Good Time: Robert Pattinson’s New Film Is Actually A Terrible Time

By: Christopher Chiu-Tabet

Robert Pattinson’s latest film is an excruciatingly long indie thriller directed by Ben and Josh Safdie that’s somehow just 100 minutes long. Pattinson stars as Connie Nikas, a criminal with a learning disabled brother named Nick (who happens to be played by Ben Safdie). When he accidentally gets his brother imprisoned on Rikers Island, Connie sets out to get $10,000 bail money, and so begins a very long night of escalating fiascos.

The film is shot without a steadicam, largely told within a claustrophobic and grainy series of close-ups and mid close-ups, rarely breaking to occasional aerial shots of the streets. As Connie fumbles from one way to another to get money, he encounters many quirky sounding locals in New York, and it feels like a docu-drama showcasing the Safdie’s acquaintances. You realise how much you take for granted how cool actors are trained to sound, and it adds to an increasing sense of irritation and tedium, compounded by a janky, loud electronic score that contributes to a feeling of nausea.

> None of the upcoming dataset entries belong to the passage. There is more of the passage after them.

/-- 20_memory.md, section 5 (R67, for memory): commands run one after another all complete, and then each mapped address reads as the
last byte written to its location, or as it did before them where none was. -/
def Obligations.MemoryReadsTheLastWrite : Prop :=
  ∀ (cs : List Instr) (s : State), s.mm.wf = true → ∃ t, runCommands cs s = .next t ∧
    ∀ (a : Addr) (loc : Location), locate a = some loc →
      memRead t.mm a = some ((lastWritten loc cs).getD (s.mm.load loc))

/-! ### Errors and responses -/

/-- R171, R172, R173: which command raises which error, and that no other one raises it. -/
def Obligations.EachErrorIsRaisedExactlyWhenItsRuleSays : Prop :=
  ∀ (i : Instr) (s : State), ∃ t rsp, exec i s = .next t ∧ t.response = some rsp ∧
    (rspStatus rsp = 1#3 ↔
      match i with
      | .readWord r | .writeWord r _ => r.size = 2
      | .readDword r | .writeDword r _ => r.size = 1
      | .copyRegister dst src => dst.size ≠ src.size
      | .getFlags | .setFlags _ | .readByte _ | .writeByte _ _ => False) ∧
    (rspStatus rsp = 2#3 ↔
      match i with
      | .getFlags => (s.rf.slot 0).extractLsb' 0 4 ≠ 0x0#4
      | .setFlags b => b.extractLsb' 0 4 ≠ 0x0#4
      | .readWord _ | .writeWord _ _ | .readDword _ | .writeDword _ _ | .copyRegister _ _ | .readByte _
      | .writeByte _ _ => False) ∧
    (rspStatus rsp = 3#3 ↔
      match i with
      | .readByte a | .writeByte a _ => 0xFEA0 ≤ a.toNat ∧ a.toNat ≤ 0xFEFF
      | .readWord _ | .writeWord _ _ | .readDword _ | .writeDword _ _ | .copyRegister _ _ | .getFlags
      | .setFlags _ => False)

/-- R90, R91: the response of every command word, illegal ones included. -/
def Obligations.ResponseOfEveryCommandWord : Prop :=
  ∀ (s : State) (w : CmdWord) (rest : List PortInput), s.inputs = .command w :: rest →
    ∃ t rsp, step s = .next t ∧ t.response = some rsp ∧ rsp.extractLsb' 19 13 = 0#13 ∧
      (match decode w with
        | .error _ => rsp.extractLsb' 16 3 = 4#3 ∧ rsp.extractLsb' 0 16 = 0x0000#16
        | .ok i =>
          match commandError s i with
          | some .sizeMismatch => rsp.extractLsb' 16 3 = 1#3 ∧ rsp.extractLsb' 0 16 = 0x0000#16
          | some .invalidFlagState => rsp.extractLsb' 16 3 = 2#3 ∧ rsp.extractLsb' 0 16 = 0x0000#16
          | some .unmappedAddress => rsp.extractLsb' 16 3 = 3#3 ∧ rsp.extractLsb' 0 16 = 0x0000#16
          | some .illegalCommand => False
          | none => rsp.extractLsb' 16 3 = 0#3 ∧ rsp.extractLsb' 0 16 = resultData s i)

/-- R176: a command that raises any error, an illegal word included, changes no register byte, no buffer byte and not IE. -/
def Obligations.FailingCommandChangesNoState : Prop :=
  ∀ (s t : State) (w : CmdWord) (rest : List PortInput) (rsp : RspWord), s.inputs = .command w :: rest →
    step s = .next t → t.response = some rsp → rspStatus rsp ≠ 0#3 →
    (∀ j : Fin 12, t.rf.slot j = s.rf.slot j) ∧ (∀ seg, t.mm.buffer seg = s.mm.buffer seg) ∧ t.mm.ie = s.mm.ie ∧
      t.config = s.config

/-- 60_exceptions.md, sections 1 and 4: after an error the next command answers, and leaves the CORE, exactly as if the failing command
had never been presented. -/
def Obligations.CoreGoesOnAfterAnError : Prop :=
  ∀ (s t : State) (w w' : CmdWord) (rest : List PortInput) (rsp : RspWord),
    s.inputs = .command w :: .command w' :: rest → step s = .next t → t.response = some rsp → rspStatus rsp ≠ 0#3 →
    ∃ u u', step t = .next u ∧ step { s with inputs := .command w' :: rest } = .next u' ∧
      u.rf = u'.rf ∧ u.mm = u'.mm ∧ u.response = u'.response ∧ u.inputs = u'.inputs

/-- The model's record of errors (log 2), which 60_exceptions.md, section 1, asks a model to keep: no step removes an entry, and a step
adds one exactly when its response reports an error, namely that error. -/
def Obligations.FaultRecordIsNeverCleared : Prop :=
  ∀ s t : State, step s = .next t →
    (t.faults = s.faults ∧ (∀ rsp, t.response = some rsp → rspStatus rsp = 0#3)) ∨
    (∃ e rsp, t.faults = e :: s.faults ∧ t.response = some rsp ∧ rspStatus rsp = (Status.error e).code ∧
      rspStatus rsp ≠ 0#3)

/-- 60_exceptions.md, sections 5 and 6: every command is allowed at all times and completes with a response; no command stops the
machine. -/
def Obligations.EveryCommandCompletes : Prop :=
  ∀ (i : Instr) (s : State), ∃ t rsp, exec i s = .next t ∧ t.response = some rsp ∧
    (rspStatus rsp = 0#3 ↔ commandError s i = none)

/-! ### Whole-machine rules -/

/-- R59: a read returns the stored byte or bytes and changes no state, a write changes only the bytes it names, every access is
idempotent, and a mapped byte reads as the byte last written to it or, until then, as the initial contents. The premise is the
canonical form of the buffers, which every step keeps. -/
def Obligations.AccessesHaveNoSideEffectAndAreIdempotent : Prop :=
  (∀ (i : Instr) (s t : State), (∀ r b, i ≠ .writeWord r b) → (∀ r v, i ≠ .writeDword r v) →
    (∀ dst src, i ≠ .copyRegister dst src) → (∀ b, i ≠ .setFlags b) → (∀ a b, i ≠ .writeByte a b) → exec i s = .next t →
    t.rf = s.rf ∧ t.mm = s.mm ∧ t.config = s.config) ∧
  (∀ (i : Instr) (s t : State), exec i s = .next t →
    (∀ j : Fin 12, j ∉ writtenSlots i → t.rf.slot j = s.rf.slot j) ∧
    (∀ a : Addr, (∀ b v, i = .writeByte b v → locate a ≠ locate b) → memRead t.mm a = memRead s.mm a)) ∧
  (∀ (i : Instr) (s t : State), s.mm.wf = true → exec i s = .next t →
    ∃ u, exec i t = .next u ∧ u.rf = t.rf ∧ u.mm = t.mm ∧ u.response = t.response) ∧
  (∀ (a : Addr) (b : Byte) (s : State), memRead s.mm a = some b →
    ∃ t, exec (.readByte a) s = .next t ∧ t.response = some (responseWord .ok (zext16 b))) ∧
  (∀ (r : Reg) (s : State), ∃ t u, exec (.readWord r) s = .next t ∧ exec (.readDword r) s = .next u ∧
    (r.size = 1 → t.response = some (responseWord .ok (zext16 (s.rf.slot r.off)))) ∧
    (r.size = 2 → u.response =
      some (responseWord .ok (combine s.config.targetEndian (s.rf.slot r.off) (s.rf.slot (r.off + 1)))))) ∧
  (∀ (a : Addr) (v : Byte) (s : State), s.mm.wf = true → ¬ inGap a →
    ∃ t, exec (.writeByte a v) s = .next t ∧ memRead t.mm a = some v) ∧
  (∀ (c : Config) (s : State) (a : Addr), construct c = some s →
    memRead s.mm a = (locate a).map fun loc =>
      match loc with
      | .ie => c.initIe
      | .byte seg k => resetByte c seg k)

/-- R41: the two components share no state. A register-file command neither reads nor writes the memory map, and a memory-map command
neither reads nor writes the register store (nor TARGET_ENDIAN: 41_memory_map.md, laws of the family, item 5). -/
def Obligations.ComponentsShareNoState : Prop :=
  ∀ (i : Instr) (s s' : State), ∃ t t', exec i s = .next t ∧ exec i s' = .next t' ∧
    (isRegisterFileCommand i = true → t.mm = s.mm ∧
      (s.rf = s'.rf → s.config = s'.config → t.rf = t'.rf ∧ t.response = t'.response)) ∧
    (isRegisterFileCommand i = false → t.rf = s.rf ∧
      (s.mm = s'.mm → t.mm = t'.mm ∧ t.response = t'.response))

/-- 70_reset_and_hazards.md, section 3 (an inference of the spec, R206): a register-file command and a memory-map command may be
swapped; both responses and the final state of the CORE stay the same. -/
def Obligations.ComponentsCommute : Prop :=
  ∀ (i j : Instr) (s : State), isRegisterFileCommand i = true → isRegisterFileCommand j = false →
    ∃ si sij sj sji, exec i s = .next si ∧ exec j si = .next sij ∧ exec j s = .next sj ∧ exec i sj = .next sji ∧
      sij.rf = sji.rf ∧ sij.mm = sji.mm ∧ si.response = sji.response ∧ sij.response = sj.response

/-- 20_memory.md, section 1 (TARGET_ENDIAN is fixed for the life of an instance), and the images with it: no step changes the
configuration. -/
def Obligations.ConfigurationIsStatic : Prop :=
  ∀ s t : State, step s = .next t → t.config = s.config

/-- 10_state.md, section 1 (PC and SP): a step that changes a byte of PC runs WRITE_DWORD PC or COPY_REGISTER PC, src, or applies a
reset of the register file; the same of SP. -/
def Obligations.PcAndSpChangeOnlyWhenNamed : Prop :=
  ∀ (r : Reg) (s t : State), (r = .pc ∨ r = .sp) → step s = .next t →
    (t.rf.slot r.off ≠ s.rf.slot r.off ∨ t.rf.slot (r.off + 1) ≠ s.rf.slot (r.off + 1)) →
    (∃ w rest, s.inputs = .command w :: rest ∧
      ((∃ v, decode w = .ok (.writeDword r v)) ∨ ∃ src, decode w = .ok (.copyRegister r src))) ∨
    (∃ scope rest, s.inputs = .reset scope :: rest ∧ scope ≠ .memoryMap)

/-- 10_state.md, section 2 (the writers of F, an inference of the spec, R32): a step that changes F runs SET_FLAGS, WRITE_WORD F,
WRITE_DWORD AF or a copy to F or AF, or applies a reset of the register file. -/
def Obligations.FlagByteChangesOnlyByItsWriters : Prop :=
  ∀ s t : State, step s = .next t → t.rf.slot 0 ≠ s.rf.slot 0 →
    (∃ w rest i, s.inputs = .command w :: rest ∧ decode w = .ok i ∧
      ((∃ b, i = .setFlags b) ∨ (∃ b, i = .writeWord .f b) ∨ (∃ v, i = .writeDword .af v) ∨
        (∃ src, i = .copyRegister .f src) ∨ ∃ src, i = .copyRegister .af src)) ∨
    (∃ scope rest, s.inputs = .reset scope :: rest ∧ scope ≠ .memoryMap)

/-! ### The step -/

/-- A step runs the decoded command: with a legal word presented next, the step is `exec` of its command, the word taken from the port
(00_scope.md, section 2; the list of inputs is the model's, log 3). -/
def Obligations.StepRunsTheDecodedCommand : Prop :=
  ∀ (s : State) (w : CmdWord) (rest : List PortInput) (i : Instr), s.inputs = .command w :: rest → decode w = .ok i →
    step s = exec i { s with inputs := rest }

/-- The host's two entries agree: presented through `withFetchWord`, the instruction that `decodeTableWord` reads is the one the step
runs, with everything else as it was (the model's own, log 3). -/
def Obligations.PresentedTableWordRuns : Prop :=
  ∀ (s : State) (w : Nat) (i : Instr), decodeTableWord 32 w = some i → step (s.withFetchWord 32 w) = exec i s

/-- With nothing presented a step changes nothing and answers nothing: the model's choice, DEDUCED (log 4). -/
def Obligations.StepWithNothingPresentedIdles : Prop :=
  ∀ s : State, s.inputs = [] → step s = .next { s with response := none }

/-- The invariant holds in every state a step leads to from a state where it holds: the configuration stays legal, every buffer keeps
its canonical form within its size, and the response stays one 30_encoding.md allows. -/
def Obligations.StepKeepsTheInvariant : Prop :=
  ∀ s t : State, s.Inv → step s = .next t → t.Inv

/-- The invariant holds after the reset of every instance, whatever its legal configuration, and so at the default one (log 7). -/
def Obligations.ResetMeetsTheInvariant : Prop :=
  (∀ (c : Config) (s : State), construct c = some s → s.Inv) ∧ State.reset.Inv

/-- From a state that meets the invariant, every number of steps completes, whatever is presented, and leads to a state that meets it:
no command and no reset blocks or stops the CORE (60_exceptions.md, section 6). -/
def Obligations.RunsNeverStop : Prop :=
  ∀ (n : Nat) (s : State), s.Inv → ∃ t : State, Host.Core.run Sys2Proof.core n s = .next t ∧ t.Inv

/-- A buffer in canonical form is determined by what it reads as (the model's representation, log 8): the model's memory maps are equal
exactly when every address reads alike. -/
def Obligations.EqualReadsAreEqualMemories : Prop :=
  ∀ m n : MemoryMap, m.wf = true → n.wf = true → (∀ a : Addr, memRead m a = memRead n a) → m = n

/-! ### Reset -/

/-- R42, R43, R44: what every register byte, every buffer byte and IE hold after reset. -/
def Obligations.ResetLoadsTheConfiguration : Prop :=
  ∀ (c : Config) (s : State), construct c = some s →
    (∀ i : Fin 12, s.rf.slot i = resetSlot c i) ∧
    (∀ (seg : Segment) (k : Nat), k < segmentSize seg → (s.mm.buffer seg).read k = resetByte c seg k) ∧
    s.mm.ie = c.initIe ∧ s.config = c

/-- The default instance after reset (10_state.md, section 6): LITTLE, and every byte 0x00. -/
def Obligations.DefaultResetIsAllZero : Prop :=
  construct Config.default = some State.reset ∧ State.reset.config.targetEndian = .little ∧
    (∀ i : Fin 12, State.reset.rf.slot i = 0x00#8) ∧
    (∀ a : Addr, ¬ inGap a → memRead State.reset.mm a = some 0x00#8)

/-- R201: a configuration is refused exactly when a given image has not its exact size. TARGET_ENDIAN and INIT_IE are right by their
types. -/
def Obligations.IllegalConfigurationIsRefused : Prop :=
  ∀ c : Config, construct c = none ↔
    (∃ bytes, c.initRegs = some bytes ∧ bytes.length ≠ 12) ∨
    (∃ bytes, c.initRom = some bytes ∧ bytes.length ≠ 0x8000) ∨
    (∃ bytes, c.initVram = some bytes ∧ bytes.length ≠ 0x2000) ∨
    (∃ bytes, c.initExtram = some bytes ∧ bytes.length ≠ 0x2000) ∨
    (∃ bytes, c.initWram = some bytes ∧ bytes.length ≠ 0x2000) ∨
    (∃ bytes, c.initOam = some bytes ∧ bytes.length ≠ 0xA0) ∨
    (∃ bytes, c.initIo = some bytes ∧ bytes.length ≠ 0x80) ∨
    (∃ bytes, c.initHram = some bytes ∧ bytes.length ≠ 0x7F)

Contributing to the general boredom are the lack of witty lines, instead we’re subjected to a never-ending series of f-bombs, as the absurd sequence of events are intended as our sole source of laughs. I wanted to wash out Connie’s mouth with soap, which doesn’t make him any more sympathetic. In fact, it’s like the Safdies set out to create the nastiest possible protagonist, as he almost commits statutory rape and lets two black people get wrongfully arrested during his quest for cash. He’s selfish and irresponsible, never considering what it may actually take to get Nick out of prison.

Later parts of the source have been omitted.